For one thing, pay per click advertising is so trackable. Using Google’s online interface, and particularly if you use their conversion tracking code, you can know which keywords are producing conversions for you (i.e. people who not only click on your ad to come to your site, but also fill out the form and become a lead or a sale). You can know which of your campaigns are producing conversions. And if you are running multiple ads side by side in a single campaign, you can know exactly which ones are producing what.

Not only that, but you can know exactly what your cost per lead is. And by adjusting your keyword list, your bids, your text ads, and your landing pages on your site, you can be remarkably in control of that cost per lead.

Another advantage of pay per click advertising over traditional types is that you can test a new campaign for just a few days.

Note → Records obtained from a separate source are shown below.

theorem meets_StartEventActivatesTheCandidate :
    let b := body .mark 0 (.waitSignal 3)
    let w (n : Nat) := (window (.wait .place) [entry b (.pending .waitStart)] one).modSignal 3 fun _ => ⟨n, [0]⟩
    (blocked.seq 0).candidate.isSome = true ∧
    (entry (body (.moveAbs 25000 10000) 1 .afterPrevious) (.pending .waitStart)).seg.bankUse = some 1 ∧
    (listening.seq 0).candidate = some (entry b (.pending .waitCond)) ∧
    (entry (body (.dwell 2147483647) 0 .afterPrevious) (.pending .waitStart)).seg.bankUse = none ∧
    blocked.repeatChecks 0 (.moveAbs 25000 10000) = some .directionBlocked ∧
    (let s := queueing .place .waitStart 2 one;
      (s.seq 0).candidate = some (entry b (.pending .waitStart)) ∧ (s.signal 3).waiters.head? = some 0 ∧
      ((s.signal 3).waiters.filter (· != 0)).head? = some 1 ∧ 1 < (s.signal 3).count ∧
      (s.seq 1).sq = .wait .cond) ∧
    (∀ n ∈ [0, 1], ((w n).seq 0).candidate = some (entry b (.pending .waitStart)) ∧
      (w n).repeatChecks 0 b.work = none ∧ ((w n).signal 3).count = n) := by decide +kernel

theorem meets_CompletionEventInItsOrder :
    (tracking.seq 0).activeEntry = some (entry (body (.moveAbs 20000 10000) 1 .afterPrevious) (.active none)) ∧
    (tracking.seq 0).window.tail = [] ∧ (∀ r, Work.moveAbs 20000 10000 ≠ .run r true) := by
  refine ⟨?_, ?_, nofun⟩ <;> decide +kernel

/-- A0 searches home in the positive direction at 5000 (section 4.5), its home point fixed or not. -/
def homing (p : Option Int) : State :=
  moving true 5000 (.velocity 5000) (window .run
    [entry (body (.home 100 5000 true true) 1 .afterPrevious) (.active (some ⟨.searchBack, false, p, none⟩))] one)

/-- The event of the MG at a RUN and at a HOME that are active. -/
theorem meets_StepMovesByOne_kinds :
    let s := window .run [entry (body (.run 100 false) 1 .afterPrevious) (.active none)] one
    let h := homing (some 1200)
    (s.seq 0).sq = .run ∧ s.activeBody 0 = some (body (.run 100 false) 1 .afterPrevious) ∧
    (h.seq 0).sq = .run ∧ h.activeBody 0 = some (body (.home 100 5000 true true) 1 .afterPrevious) ∧
    (h.seq 0).homing = some ⟨.searchBack, false, some 1200, none⟩ := by decide +kernel

theorem meets_HomeEdgeAndItsReReference :
    let m := (homing none).mg 0
    let slow := (homing none).modMg 0 fun m => { m with profile := { m.profile with vstop := 5000 } }
    let at0 (p : HomePhase) := (homing none).modSeq 0 fun q => q.setHead (.active (some ⟨p, false, none, none⟩))
    let line := (at0 .clear).modAxis 0 fun x => { x with cfg := { x.cfg with homeLine := some 11 } }
    ((homing none).seq 0).homing = some ⟨.searchBack, false, none, none⟩ ∧
    ((m.profile.vstop * m.profile.vstop : Nat) : Rat) < m.speedSq ∧
    (slow.mg 0).speedSq ≤ (((slow.mg 0).profile.vstop * (slow.mg 0).profile.vstop : Nat) : Rat) ∧
    (slow.seq 0).homing = some ⟨.searchBack, false, none, none⟩ ∧
    ((homing (some 1200)).seq 0).homing = some ⟨.searchBack, false, some 1200, none⟩ ∧
    posMin ≤ 100 + (m.pos - 1200) ∧ 100 + (m.pos - 1200) ≤ posMax ∧ posMax < posMax + (m.pos - (-1)) ∧
    (one.mg 0).motion = .still ∧ m.motion ≠ .still ∧ one.levelOf (one.cfg 0).homeLine = false ∧
    (line.cfg 0).homeLine = some 11 ∧ (line.seq 0).homing = some ⟨.clear, false, none, none⟩ ∧
    line.activeBody 0 = some (body (.home 100 5000 true true) 1 .afterPrevious) ∧
    (line.mg 0).goal = .velocity 5000 ∧ (one.seq 0).homing = none ∧
    (line.modLine 11 fun l => { l with filtered := true }).levelOf (line.cfg 0).homeLine = true := by
  decide +kernel

theorem meets_HaltCauseByState : live tracking 0 ∧ live one 0 ∧ (tracking.seq 0).activeEntry.isSome = true ∧
    (one.seq 0).activeEntry = none ∧ Holder.axis 0 ∈ tracking.queue.reserved ∧
    { one with dev := .fault }.dev ≠ .run ∧ { one with dev := .fault }.dev ≠ .drain ∧ one.owed = [] ∧
    one.dev = .run ∧ one.queue.reserved.length + one.queue.filled.length < 8 ∧ one.queue.writing = none ∧
    (∃ o ∈ { one with owed := [.axisHalted 0 .host none 0 0 0] }.owed, isHaltNotice 0 o = true) ∧
    ((window .halting [] one).seq 0).sq = .halting ∧ ((window .halted [] one).seq 0).sq = .halted ∧
    (one.seq 1).sq = .off ∧ rdvOk one ∧ windowOk one := by
  refine ⟨.inr (.inr ?_), .inl ?_, ?_, ?_, ?_, ?_, ?_, ?_, ?_, ?_, ?_, ?_, ?_, ?_, ?_, inv_one.rdv,
    inv_one.window⟩ <;> decide +kernel

/-- Entry 2 with A0, which is blocked, and A1, both members arrived. -/
def meeting : State := blocked.modEntry 2 fun _ => ⟨.opened, 3, 3, 0, 0⟩

/-- A halt cause of A0 alone, with A1 arrived at an entry of both. -/
theorem meets_HaltCauseByState_group : live meeting 0 ∧ rdvOk meeting ∧ (meeting.entry 2).state = .opened ∧
    inSet 0 (meeting.entry 2).members = true ∧ inSet 1 (meeting.entry 2).arrived = true := by
  refine ⟨.inr (.inl ⟨.place, ?_⟩), ?_, ?_⟩
  · decide +kernel
  · unfold rdvOk entryOk; decide +kernel
  · decide +kernel

/-- The halt of A0, which waits at the head of a list with A1 behind it, under a BARRIER that names it and not
A1; its halt at an entry of its own arrival; and a BARRIER that names A1, which the halt of A0 halts with GROUP. -/
theorem meets_HaltCauseByState_withdrawals :
    let s := queueing .place .waitStart 1 one
    let b : BarrierRec := (taking s).barrierRec (cmd 5 [1]) 0 1
    let t : State := { taking s with cte := .barrier b, claims := [.axis 0] }
    let own := meeting.modEntry 2 fun _ => ⟨.opened, 3, 1, 0, 0⟩
    (s.seq 0).sq = .wait .place ∧ (s.signal 3).waiters.head? = some 0 ∧
    ((s.signal 3).waiters.filter (· != 0)).head? = some 1 ∧ 0 < (s.signal 3).count ∧
    (s.seq 1).sq = .wait .cond ∧ (s.seq 1).candidate.isSome = true ∧ t.claims = [.axis 0] ∧
    t.cte = .barrier b ∧ b.axes.getLsbD 0 = true ∧ b.axes.getLsbD 1 = false ∧ Holder.cte ∈ t.queue.reserved ∧
    HaltReason.host ≠ .drain ∧ (∀ e : EntryNo, (t.entry e).state = .closed) ∧
    (own.entry 2).state = .opened ∧ inSet 0 (own.entry 2).members = true ∧
    (∀ c : Axis, inSet c (own.entry 2).arrived = true → c = 0) ∧ (own.entry 2).arrived ≠ 0 ∧
    { meeting with cte := .barrier { b with axes := 2 } }.cte = .barrier { b with axes := 2 } ∧
    ({ b with axes := 2 } : BarrierRec).axes.getLsbD 1 = true := by decide +kernel

/-- R147 and R36: the halt of A0 ends the BARRIER with status 9 and byte 0, and A1 claims. -/
theorem test_halt_of_a_waiter_in_a_barrier :
    let s := taking (queueing .place .waitStart 1 one)
    let b : BarrierRec := s.barrierRec (cmd 5 [1]) 0 1
    let t := { s with cte := .barrier b, claims := [.axis 0] }.haltCause 0 .host .soft false
    t.queue.filled.map (fun c => (c.status, c.second, c.pos, c.aux)) = [(0x46, 0, 0, 0), (9, 0, 1, 1)] ∧
    t.cte = .idle ∧ t.claims = [.axis 1] ∧ (t.signal 3).waiters = [1] ∧ (t.signal 3).count = 1 := by
  decide +kernel

theorem meets_RendezvousBreaksAndFires :
    (meeting.entry 2).state = .opened ∧ inSet 0 (meeting.entry 2).members = true ∧
    inSet 1 ((meeting.entry 2).arrived &&& ~~~axisBit 0) = true ∧ meeting.repeatAt 0 ≠ none ∧
    (0 : Axis) ∈ members (meeting.entry 2).members ∧ 2 ≤ (members (meeting.entry 2).members).length ∧
    (∀ a ∈ members (meeting.entry 2).members,
      (meeting.modSeq 0 fun q => { q with linePos := false }).repeatAt a = none) ∧
    members ((blocked.modEntry 2 fun _ => ⟨.opened, 1, 1, 0, 0⟩).entry 2).members = [0] ∧
    (blocked.modEntry 2 fun _ => ⟨.opened, 1, 1, 0, 0⟩).repeatAt 0 = some .directionBlocked ∧
    (∀ d : EntryNo, d ≠ 2 → (meeting.entry d).arrived &&& (meeting.entry 2).members = 0) ∧
    (meeting.seq 0).sq = .wait .place ∧ meeting.repeatAt 1 = none ∧
    ((blocked.seq 0).candidate.bind fun e => e.seg.body).isSome = true := by decide +kernel

theorem meets_ArbiterServesInItsOrder :
    let full : State := { one with queue := ⟨List.replicate 8 .cte, [], none⟩ }
    let c : CapConfig := ⟨6, .rise, 0, true⟩
    let p : CapPending := ⟨true, 2000, 2000, 0, 255⟩
    one.dev = .run ∧ State.reset.dev = .off ∧ 8 ≤ full.queue.reserved.length ∧
    { one with owed := [.signalOverflow] }.owed ≠ [] ∧ one.owed = [] ∧ { one with cte := .claim }.cte = .claim ∧
    one.cte ≠ .claim ∧ one.claims = [] ∧ meeting.need (.fire 2) = 2 ∧ one.need (.axis 0) = 1 ∧
    one.queue.reserved.length + one.queue.filled.length < 8 ∧
    { one with owed := [.axisHalted 0 .limitPos none 0 0 0] }.owed = [.axisHalted 0 .limitPos none 0 0 0] ∧
    { one with owed := [.drainFlush 3 4 65535 0] }.owed = [.drainFlush 3 4 65535 0] ∧
    { one with owed := [.capture 3] }.owed = [.capture 3] ∧
    (one.setCap 3 (.armedPending c p)).cap 3 = .armedPending c p ∧
    (one.setCap 3 (.spentPending c p)).cap 3 = .spentPending c p ∧
    one.claims = [] ∧ (one.addClaim (.axis 3)).claims = one.claims ++ [.axis 3] ∧
    ((one.addClaim (.axis 3)).addClaim (.fire 2)).claims = one.claims ++ [.axis 3, .fire 2] ∧
    (listening.seq 0).candidate = some (entry (body .mark 0 (.waitSignal 3)) (.pending .waitCond)) ∧
    (0 : Axis) ≠ 3 ∧ inSet 0 (meeting.entry 2).members = true ∧ (∀ d : Axis, ¬ d < 0) := by
  decide +kernel

/-- Two completions at one step (R155): A0's post to signal 3 lets A3 claim, A1's post to signal 2 lets A2 claim,
and A2 stands first. -/
theorem test_claims_of_one_step :
    let wait (a : Axis) (n : SignalNo) (s : State) : State := (s.modSeq a fun q => { q with
      sq := .wait .cond, window := [entry (body .mark 0 (.waitSignal n)) (.pending .waitCond)] }).modSignal n
        fun _ => ⟨0, [a]⟩
    ((wait 3 3 (wait 2 2 idle)).atOneStep
      [(0, fun s => s.postSignal 3 1), (1, fun s => s.postSignal 2 1)]).claims = [.axis 2, .axis 3] := by
  decide +kernel

/-- One limit edge halts A0 and A1, which head the lists of signals 3 and 2 (R36, R93): A3 and A2 behind them
claim, and A2 stands first (R155). -/
theorem test_claims_of_one_limit_edge :
    let wait (a : Axis) (c : WaitCause) (n : SignalNo) (s : State) : State := s.modSeq a fun x => { x with
      sq := .wait c, window := [entry (body .mark 0 (.waitSignal n)) (.pending .waitCond)] }
    let head (a b : Axis) (n : SignalNo) (s : State) : State :=
      ((wait b .cond n (wait a .place n s)).modAxis a fun x => { x with
        cfg := { config with limitPos := some 5 }
        mg := { x.mg with motion := .hold, positive := true, speedSq := 1000000 } }).modSignal n
          fun _ => ⟨1, [a, b]⟩
    let s := (head 1 2 2 (head 0 3 3 idle)).modLine 5 fun x => { x with pin := true }
    (s.filteredEdge 5).claims = [.axis 2, .axis 3] ∧ ((s.filteredEdge 5).seq 0).sq = .halting ∧
      ((s.filteredEdge 5).seq 1).sq = .halting := by
  decide +kernel

theorem meets_DiscardAccountsForItsRecords :
    (one.ring 0).report = .idle ∧ ((one.modRing 0 fun r => { r with report := .writing 0 true }).ring 0).report =
      .writing 0 true ∧ activeOk one ∧ usesOk one :=
  ⟨by decide +kernel, by decide +kernel, inv_one.active, inv_one.uses⟩

end Sys2Proof.Tests
end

If no one clicks on it, you don’t pay anything. You can test something new for a short time and see how it’s going to do. Or test it in one state and roll it out to others if it works well.

You don’t get anything like that level of control or accountability with, say print advertising. You pay whether there is any response or not.

So what is the result going to be of the current economic climate, where advertisers in many markets are likely to have less to spend? I agree with Eric Qualman of Search Engine Watch, who writes:

“1. Online Marketing Spend OK

“As we’ve seen during tough financial turns in the last 14 years, proven online marketing channels are often the last to be cut because they’re so efficient. The medium is trackable to a hard ROI, so companies often shift a higher percentage of their total spend to online. Paid search and e-mail are the last two pillars to be cut.

“Some of this depends on which vertical (business segment) your company is in. For example, Proctor & Gamble is probably more likely to cut paid search than Hyatt.”

“One likely outcome of all of this is a permanent shift from traditional channels of marketing to online marketing. Yes, online marketing could become the highest percentage of marketing spend sooner than any of us imagined.”

Search Engine Watch is a great source for data on search engine marketing by the way.

So my advice is to keep your dollars in pay per click, search engine optimization and link building during this time period. Pay per click will get you the fast result and return on investment, while SEO and link building take a bit longer to get results but the return on investment is higher in the long run.